__Source material__
-- ==== Sys2Proof/Machine/Schedule.lean ====
section
/-! DEFINITION. Which agent moves next (spec/00_scope.md R9, spec/10_state.md R36; entries 9, 10 and 11). -/

namespace Sys2Proof.Machine

/-- The host issues a command word: an illegal one faults before anything else (spec/30_encoding.md R90). -/
def issueWord (w : CmdWord) (s : State) : Host.Outcome State Fault Refusal :=
  match decode w with
  | .ok i => exec i s
  | .error _ => .fault (.illegalCommand w)

/-- A move with no command in progress: the next agent of the agenda moves; when nothing is placed there, the Engine takes
its step if it has one and is fair (`dueStep`). No command completes unless the host moves, so `rsp_valid` is 0. -/
def readyTurn (s : State) : Host.Outcome State Fault Refusal :=
  match s.agenda with
  | [] => .next (dueStep { s with rsp := none })
  | .cmd w :: rest => issueWord w { s with agenda := rest }
  | .engine :: rest => .next (engineStep { s with agenda := rest, rsp := none })
  | .chipTime a v :: rest => .next (chipTimeMove a v { s with agenda := rest, rsp := none })
  | .idle :: rest => .next { s with agenda := rest, rsp := none }
  | .rst p :: rest => .next (blockReset p { s with agenda := rest })

/-- A move with a command in progress: `rst` drops it (where inside a command it can fall is entry 27), an idle moment passes, otherwise the command goes on from the step it
is at (R133); if it is blocked forever, nothing changes any more (R8). -/
def blockedTurn (s : State) : Host.Outcome State Fault Refusal :=
  match s.agenda with
  | .rst p :: rest => .next (blockReset p { s with agenda := rest })
  | .idle :: rest => .next { s with agenda := rest, rsp := none }
  | _ => perform s.todo s

/-- One move of the machine. -/
def turn (s : State) : Host.Outcome State Fault Refusal :=
  if s.cmdReady then readyTurn s else blockedTurn s

/-- The host's next move is this command word. -/
def placeCommand (w : CmdWord) (s : State) : State := { s with agenda := .cmd w :: s.agenda }

end Sys2Proof.Machine
end

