-- ==== Sys2Proof/Tests/Slice0.lean ====
section
/-! SUPPORT. The author's tests. Expected values come from spec/95_test_vectors.md (named V-… or X…) and spec/30_encoding.md,
not from the model. First the words, the ill-formed terms and the field table; then one-step vectors; then, for every
obligation with hypotheses, a concrete state that meets them. -/

open Sys2Proof Sys2Proof.Machine

namespace Sys2Proof.Tests

/-! ## States -/

/-- The parameters of spec/95_test_vectors.md part 0, with a clock of 16 MHz and a bus of 100 kHz. -/
def params : Params := ⟨16000000, 100000, 0x68, 0x27, 0x50, true, fieldTable⟩

/-- The chip contents of spec/95_test_vectors.md 2.5. -/
def chipBytes : List Byte :=
  [0x56, 0x34, 0x12, 0x03, 0x09, 0x91, 0x26, 0x80, 0x80, 0x80, 0x80, 0x30, 0x06, 0x80, 0x1C, 0x88, 0xFE, 0xE7, 0xC0]

/-- A byte space with these bytes from address 0 on. -/
def bytes (l : List Byte) : Memory := Memory.ofBytes (fun a => l.getD a 0)

/-- A byte space with one byte. -/
def oneByte (a : Nat) (v : Byte) : Memory := Memory.write [] a v

/-- Slaves that acknowledge `n` times. -/
def acks (n : Nat) : List Reply := List.replicate n ⟨true, 0⟩

/-- A slave that does not acknowledge. -/
def nack : Reply := ⟨false, 0⟩

/-- After INIT from reset, the chip of 2.5 present and acknowledging, the Engine's step taken. -/
def started : State :=
  { State.reset with en := true, div := 72, params := params, chip := bytes chipBytes, replies := acks 30,
                     fair := true }

/-- The start of the rows of 2.3: a quiet engine in a bus state, the clock chip selected. -/
def onBus (b : BusState) : State := { started with done := true, bus := b, sel := 0x68 }

/-- The same with a phase pending. -/
def pending (b : BusState) (p : Phase) : State := { onBus b with done := false, pend := some p }

/-- The same with a STOP pending. -/
def stopping : State := { pending .mt .stop with stopreq := true }

/-- The same, wedged. -/
def wedgedAt (p : Phase) (q : Bool) : State := { pending .mr p with wedged := true, stopreq := q }

/-- A selected slave that is not the clock chip. -/
def otherSlave : State := { onBus .mr with sel := 0x27, replies := [⟨true, 0x5C⟩] }

/-- The next state, if there is one. -/
def next? : Host.Outcome State Fault Refusal → Option State
  | .next s => some s
  | .fault _ => none
  | .refused _ => none

/-- The fault, if there is one. -/
def fault? : Host.Outcome State Fault Refusal → Option Fault
  | .next _ => none
  | .fault f => some f
  | .refused _ => none

/-- One step with this command word next. -/
def issue (w : CmdWord) (s : State) : Host.Outcome State Fault Refusal := step (placeCommand w s)

/-- The command a word decodes to. -/
def decoded (w : CmdWord) : Option Instr := decodeTableWord 24 w.toNat

/-! ## Words (spec/30_encoding.md R80 to R92; V-E1 to V-E39) -/

/-- The words of 2.1 that are no GETF or SETF. -/
def wordRows : List (CmdWord × Instr) :=
  [(0x010000, .init), (0x020000, .enable), (0x030000, .disable), (0x040000, .status), (0x100000, .start),
    (0x110000, .stop), (0x120000, .wait), (0x130000, .waitstop), (0x1400D0, .setaddr 0x68 false),
    (0x1400D1, .setaddr 0x68 true), (0x140000, .setaddr 0x00 false), (0x1400FF, .setaddr 0x7F true)] ++
  [(0x150000, .xferaddr), (0x160000, .sendbyte 0x00), (0x1600FF, .sendbyte 0xFF), (0x170000, .recv),
    (0x180000, .recvlast), (0x2000D0, .beginXfer 0x68 false), (0x2000D1, .beginXfer 0x68 true), (0x210000, .endXfer),
    (0x300013, .refresh 0x00 19), (0x301201, .refresh 0x12 1), (0x310B03, .commit 0x0B 3), (0x31FFFF, .commit 0xFF 255)]

theorem test_words_decode : wordRows.all (fun r => decoded r.1 == some r.2) = true := by decide

theorem test_words_encode : wordRows.all (fun r => encode r.2 == r.1) = true := by decide

/-- V-E30 to V-E39. -/
def illegalWords : List CmdWord :=
  [0x000000, 0x050000, 0x0F0000, 0x190000, 0x1F0000, 0x220000, 0x320000, 0x420000, 0xFF0000, 0x100001, 0x120100, 0x160100,
    0x2001D0, 0x400001, 0x403B00, 0x413B00, 0x41FF00, 0x413BFF]

theorem test_illegal_words : illegalWords.all (fun w => decoded w == none) = true := by decide

/-- V-E39, V-X1: illegal comes before every other check, also with the engine off. -/
theorem test_illegal_first :
    fault? (issue 0x413BFF State.reset) = some (.illegalCommand 0x413BFF) ∧
      fault? (issue 0x100001 State.reset) = some (.illegalCommand 0x100001) := by decide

__Action item__
If a line in the records above has the word "that", copy it out.

__Solution__
obligation with hypotheses, a concrete state that meets them. -/
/-- Slaves that acknowledge `n` times. -/
/-- A slave that does not acknowledge. -/
/-- A selected slave that is not the clock chip. -/
/-- The words of 2.1 that are no GETF or SETF. -/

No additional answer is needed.